课间,余初漫无目的的闲逛,抬目见樱树下一男生抓小鸡似的拎着一女生的衣领,张口便骂:“再烦我揍你!”
女生不畏惧地回瞪,扳开他手,“你揍我,我就告老师。”
柔软的小手没有半点力量,摸在手上像挠痒痒。
江北恒心烦意乱地丢开她,深呼吸强迫自己冷静,“别跟着我。”
“不行!”关知寒迈动小短腿追上他,大呼,“你语文作业又没交!你再不写我跟你们班主任说!”
身后的人儿气喘如牛落下一大截,却还紧追不舍,江北恒冷着脸疾步快走。
妈的智障。
非揪着他学习。
害他这几天都没功夫找女票,沈言迟更不用提了,死都不答应当他女朋友。
他这么差劲?!
关知寒径直追不到他,脑瓜子一转,抄近道拦在他前面。
江北恒脚步一顿,不做犹豫迅速转身。
“你立刻马上回去写作业!”关知寒眼明手快地抓住他长款的衬衫,气不均的道,“不许跑。”
垂目下视,不懂心疼为何物地拍开她,眼中戾气大盛,“滚!”
“不会,不滚,你去写作业。”
“写写写,写你个头!”江北恒草泥马的内心,怒喝,“我就不写,怎么着!”
“你这个人怎么一点都不爱学习?!”关知寒无意识放下手,嘟哝。
“我爱不爱学习,关你屁事!”江北恒被气的很了,口不择言爆粗口。
爆粗口的后果就是,耳朵聋了。
关知寒横目,滔滔不绝地念叨着爆粗口的种种不对。
余初瞧人快原地爆炸,从拐角出来。
关知寒一眼就看到她,兴奋的招手,“言迟言迟,快过来。”
“我跟你说,他不好好学习就算了,居然还爆粗口。”
江北恒阴郁地视线看过来,全身写满了烦躁。
余初无端看出了几分委屈。
的确难为他了。
“麻烦你管住她!老子不想学习,不爱学习,别来烦我!”
关知寒仗着有人撑腰,更加不害怕,叉腰斥责:“你这是什么态度?在命令言迟吗?你以为你是天皇老子吗?”

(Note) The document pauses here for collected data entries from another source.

-- ==== Sys2Proof/Machine/Ops.lean ====
section
/-!
DEFINITION. The named operations over the state that every block shares: reading and writing one of a family of like
things, the bay resources of Table 5-1, timers, gates, and the private settings memory.
-/

namespace Sys2Proof.Machine

/-- What one handling step answers: the state, and the tasks it puts in front of the agenda. -/
abbrev Act := State × List Task

/-- Tasks that are started only on a condition. -/
def tasksIf (c : Bool) (tasks : List Task) : List Task := if c then tasks else []

/-! ## Families -/

/-- The one of a bay. -/
def PerBay.get {α : Type} (p : PerBay α) : Bay → α
  | .a => p.a
  | .b => p.b

/-- The family with the one of a bay replaced. -/
def PerBay.set {α : Type} (p : PerBay α) (i : Bay) (x : α) : PerBay α :=
  match i with
  | .a => { p with a := x }
  | .b => { p with b := x }

/-- The one of a segment. -/
def PerSeg.get {α : Type} (p : PerSeg α) : Seg → α
  | .sp1 => p.p1
  | .sp2 => p.p2
  | .sp3 => p.p3
  | .sp4 => p.p4

/-- The family with the one of a segment replaced. -/
def PerSeg.set {α : Type} (p : PerSeg α) (i : Seg) (x : α) : PerSeg α :=
  match i with
  | .sp1 => { p with p1 := x }
  | .sp2 => { p with p2 := x }
  | .sp3 => { p with p3 := x }
  | .sp4 => { p with p4 := x }

/-- The one of a source. -/
def PerSrc.get {α : Type} (p : PerSrc α) : Src → α
  | .dc => p.dc
  | .a => p.a
  | .b => p.b
  | .br => p.br

/-- The family with the one of a source replaced. -/
def PerSrc.set {α : Type} (p : PerSrc α) (i : Src) (x : α) : PerSrc α :=
  match i with
  | .dc => { p with dc := x }
  | .a => { p with a := x }
  | .b => { p with b := x }
  | .br => { p with br := x }

/-- The four segments in rising order. -/
def allSegs : List Seg := [.sp1, .sp2, .sp3, .sp4]

/-- The segment number of a port, 1 to 4 (Table 4-1 of 00_scope.md). -/
def segNumber : Seg → Nat
  | .sp1 => 1
  | .sp2 => 2
  | .sp3 => 3
  | .sp4 => 4

/-- The source number (Table 4-2). -/
def srcNumber : Src → Nat
  | .dc => 0
  | .a => 1
  | .b => 2
  | .br => 3

/-- The source code with 0xFF for no source (Table 12-2). -/
def srcCode : Option Src → Nat
  | some x => srcNumber x
  | none => 0xFF

/-! ## Bay resources (Table 5-1) -/

/-- The segment port of a bay. -/
def baySeg : Bay → Seg
  | .a => .sp1
  | .b => .sp2

/-- The bay of a segment, if it is a bay segment. -/
def segBay : Seg → Option Bay
  | .sp1 => some .a
  | .sp2 => some .b
  | .sp3 => none
  | .sp4 => none

/-- The source of a bay. -/
def baySrc : Bay → Src
  | .a => .a
  | .b => .b

/-- The bay of a source, if it is a pack. -/
def srcBay : Src → Option Bay
  | .dc => none
  | .a => some .a
  | .b => some .b
  | .br => none

/-- The other bay. -/
def otherBay : Bay → Bay
  | .a => .b
  | .b => .a

/-- The notice subject of a bay: 1 or 2. -/
def bayNumber : Bay → Nat
  | .a => 1
  | .b => 2

/-- The pack voltage slot of a bay. -/
def voltageSlot : Bay → Fin 32
  | .a => 0
  | .b => 5

/-- The pack energy slot of a bay. -/
def energySlot : Bay → Fin 32
  | .a => 2
  | .b => 7

/-- The pack temperature slot of a bay. -/
def temperatureSlot : Bay → Fin 32
  | .a => 3
  | .b => 8

/-- The status word slot of a bay. -/
def statusSlot : Bay → Fin 32
  | .a => 4
  | .b => 9

/-- The five slots bound to a bay (R62). -/
def baySlots : Bay → List (Fin 32)
  | .a => [0, 1, 2, 3, 4]
  | .b => [5, 6, 7, 8, 9]

/-- The bay a slot is bound to (R62). -/
def slotBay (slot : Fin 32) : Option Bay :=
  if slot.val < 5 then some .a else if slot.val < 10 then some .b else none

/-! ## Reading and writing the records -/

/-- A bay record. -/
def State.bay (s : State) (i : Bay) : BayRec := s.bays.get i

/-- The state with a bay record replaced. -/
def State.setBay (s : State) (i : Bay) (r : BayRec) : State := { s with bays := s.bays.set i r }

/-- A port. -/
def State.port (s : State) (i : Seg) : Port := s.ports.get i

/-- The state with a port replaced. -/
def State.setPort (s : State) (i : Seg) (p : Port) : State := { s with ports := s.ports.set i p }

/-- A source record. -/
def State.source (s : State) (i : Src) : SourceRec := s.ppc.sources.get i

/-- The state with a source record replaced. -/
def State.setSource (s : State) (i : Src) (r : SourceRec) : State :=
  { s with ppc := { s.ppc with sources := s.ppc.sources.set i r } }

/-- The state with a source's commanded switch state replaced; the drive line carries it (R67). -/
def State.setSwitch (s : State) (i : Src) (sw : Switch) : State := s.setSource i { s.source i with sw := sw }

/-- A telemetry slot. -/
def State.slot (s : State) (i : Fin 32) : Slot := s.slots[i]

/-- The state with a telemetry slot replaced. -/
def State.setSlot (s : State) (i : Fin 32) (r : Slot) : State := { s with slots := s.slots.set i r }

/-- A poll entry's status. -/
def State.poll (s : State) (i : Fin 24) : PollStatus := s.polls[i]

/-- The state with a poll entry's status replaced. -/
def State.setPoll (s : State) (i : Fin 24) (r : PollStatus) : State := { s with polls := s.polls.set i r }

/-- Traffic is open: the ULI has left STARTING (R193). -/
def State.opened (s : State) : Bool := s.uli.phase != .starting

/-- The places 0 to 23 of the poll list. -/
def allPlaces : List (Fin 24) := List.finRange 24

/-! ## Timers and times -/

/-- A timer that starts now. -/
def timerNow (s : State) (dur : Nat) : Timer := { start := s.now, dur := dur }

/-- A timer has run its time. -/
def Timer.due (now : Time) (t : Timer) : Bool := t.dur ≤ age now t.start

/-- A timer that may be stopped has run its time. -/
def timerDue (now : Time) : Option Timer → Bool
  | some t => t.due now
  | none => false

/-- The time left of a timer. -/
def Timer.left (now : Time) (t : Timer) : Nat := t.dur - age now t.start

/-- A running timer with a new time, applied from its start (R90, R115, R172). -/
def retime (t : Option Timer) (dur : Nat) : Option Timer := t.map fun t => { t with dur := dur }

/-- A timebase value has been reached, compared as modular values (R50). -/
def reached (now due : Time) : Bool := (now - due).toNat < 2 ^ 31

/-- A due time has been set and reached. -/
def dueReached (now : Time) : Option Time → Bool
  | some d => reached now d
  | none => false

/-- A time plus a number of milliseconds. -/
def later (t : Time) (ms : Nat) : Time := t + BitVec.ofNat 32 ms

/-- Counting up to an end. -/
def satAdd (n limit : Nat) : Nat := min (n + 1) limit

/-! ## Gates (section 1.3) -/

/-- The gate of a bay state is open (Table 1-5). -/
def gateOpen : BayState → Bool
  | .identifying => true
  | .ready => true
  | .active => true
  | .suspect => true
  | .faulted => true
  | .empty => false
  | .seated => false
  | .releasing => false
  | .released => false
  | .releaseBlocked => false

/-- An entry's gate is closed at this moment (R12). -/
def State.gateClosed (s : State) : Option Bay → Bool
  | some i => !gateOpen (s.bay i).state
  | none => false

/-! ## The private settings memory (Chapter 11) -/

/-- CRC-16 with polynomial 0x1021, one bit of a step. -/
def crc16Shift (c : BitVec 16) : BitVec 16 := if c.msb then (c <<< 1) ^^^ 0x1021#16 else c <<< 1

/-- CRC-16 over one byte, most significant bit first (R191). -/
def crc16Byte (c : BitVec 16) (b : Byte) : BitVec 16 :=
  crc16Shift (crc16Shift (crc16Shift (crc16Shift (crc16Shift (crc16Shift (crc16Shift (crc16Shift
    (c ^^^ (b.setWidth 16 <<< 8)))))))))

/-- CRC-16 of a run of bytes: initial value 0xFFFF, no final inversion (R191). -/
def crc16 (bytes : List Byte) : BitVec 16 := bytes.foldl crc16Byte 0xFFFF#16

/-- The eight table images in table-number order, as the settings image holds them (section 12.3). -/
def imageBytes (t : Tables) : List Byte :=
  t.routes ++ t.guards ++ t.polls ++ t.snoops ++ t.slots ++ t.light ++ t.supply ++ t.motion

/-- The length of the table images at format version 1 (section 12.3). -/
def imageLength : Nat := 5034

/-- The size of the private memory: 8 KiB (R195). -/
def memorySize : Nat := 8192

/-- The header of a settings image (section 12.3): version 1, length, generation, CRC. -/
def headerBytes (gen : Half) (image : List Byte) : List Byte :=
  Builtin.le2 1 ++ Builtin.le2 imageLength ++ Builtin.le2 gen.toNat ++ Builtin.le2 (crc16 image).toNat

/-- The shipped default image with its header (R192). -/
def shippedBytes : List Byte := headerBytes 0 (imageBytes builtinTables) ++ imageBytes builtinTables

/-- What an unlisted byte of the private memory reads as: the shipped default image at its offsets (R192), and 0xFF in
the free space beyond it (DESIGN CHOICE, log entry 8). -/
def memoryDefault (addr : Nat) : Byte := shippedBytes.getD addr 0xFF

/-- A byte of the private memory. -/
def readCell (memory : List Host.Cell) (addr : Nat) : Byte :=
  match memory.lookup addr with
  | some b => b
  | none => memoryDefault addr

/-- The cells with an address taken out. -/
def eraseCell (memory : List Host.Cell) (addr : Nat) : List Host.Cell := memory.filter fun c => c.1 != addr

/-- The cells with one cell put at its place in the rising order. -/
def insertCell (cell : Host.Cell) : List Host.Cell → List Host.Cell
  | [] => [cell]
  | c :: cs => if cell.1 < c.1 then cell :: c :: cs else c :: insertCell cell cs

/-- The private memory with a byte written; a byte that an unlisted address reads as is not listed. -/
def writeCell (memory : List Host.Cell) (addr : Nat) (b : Byte) : List Host.Cell :=
  if b = memoryDefault addr then eraseCell memory addr else insertCell (addr, b) (eraseCell memory addr)

/-- The private memory with a run of bytes written from an offset; a byte beyond offset 8,191 has no place (R195). -/
def writeRun (memory : List Host.Cell) (addr : Nat) : List Byte → List Host.Cell
  | [] => memory
  | b :: bs => writeRun (if addr < memorySize then writeCell memory addr b else memory) (addr + 1) bs

/-- A run of bytes of the private memory. -/
def readRun (memory : List Host.Cell) (addr count : Nat) : List Byte :=
  (List.range count).map fun i => readCell memory (addr + i)

/-- The addresses of a list of cells rise strictly. -/
def cellsRise : List Host.Cell → Bool
  | [] => true
  | [_] => true
  | c :: d :: cs => c.1 < d.1 && cellsRise (d :: cs)

/-- The canonical form of the private memory: addresses rise strictly and lie in the memory, and no listed byte equals
what its address reads as unlisted. -/
def memoryWf (memory : List Host.Cell) : Bool :=
  cellsRise memory && memory.all fun c => c.1 < memorySize && c.2 != memoryDefault c.1

end Sys2Proof.Machine
end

江北恒:“我不是天皇老子,我是学渣,一心逃课的学渣,行了吗?”
他是倒了几辈子的血霉才会遇上这个女人?
比那什么暖的还讨厌。
关知寒严肃驳回他的话,“没有生来就笨的人,你就是不爱学习,你要是认真听一节课,成绩保证比现在好。”
“我不在乎成绩,没有成绩,我也能混的比你好。”江北恒咔咔掰的骨节直响,“你满意了?真的,你别再缠着我了,你以为不会打女人?!”
关知寒:“你以为我怕你!”
小女生玲珑的身子在余初和江北恒之间显得格外娇小,身高差使她不得不仰头看人,不服输的眼神儿和一本正经的话可爱极了。
如果不老想让人学习的话,就好了。
江北恒回过神意识到自己在想什么,脸色不由得更黑了。
“沈言迟,你”
余初打断他,“抱歉江同学,我管不着她。”
“其实”她婉言劝说,“你不逃课,写作业,她就会放过你。”
江北恒这个男主并不很坏。
除了换女朋友频繁,性格嚣张,不爱学习,没有其他什么缺点。
他能力有之,家世有之,颜值有之,不打女生,不闯祸,很少欺负人。
对贵族公子来说,实在难得。
上次打骁白是因为,他前前前不知几任女票和骁白走在一起,让他误会了。
事后也给了他家里一笔钱,虽然被那三个人拿去赌了。
关知寒发表看法:“对。”
江北恒直接拒绝,“凭什么。”
“就凭我学习好,你学习不好。”
江北恒眉心跳了跳。
他真拿关知寒没办法。
不可能真的揍他一顿,或者让学校开除她。
赶又赶不走,吓又吓唬不到。
都什么事儿?!
余初提意见:“你们可以打个赌。”
“什么堵?”
两人异口同声。
余初唇边晕着沁人心脾的清浅笑容,槐花儿飘扬落在她睫羽上,轻轻一颤,便飞入泥土,颇有几分眉目如画的味道。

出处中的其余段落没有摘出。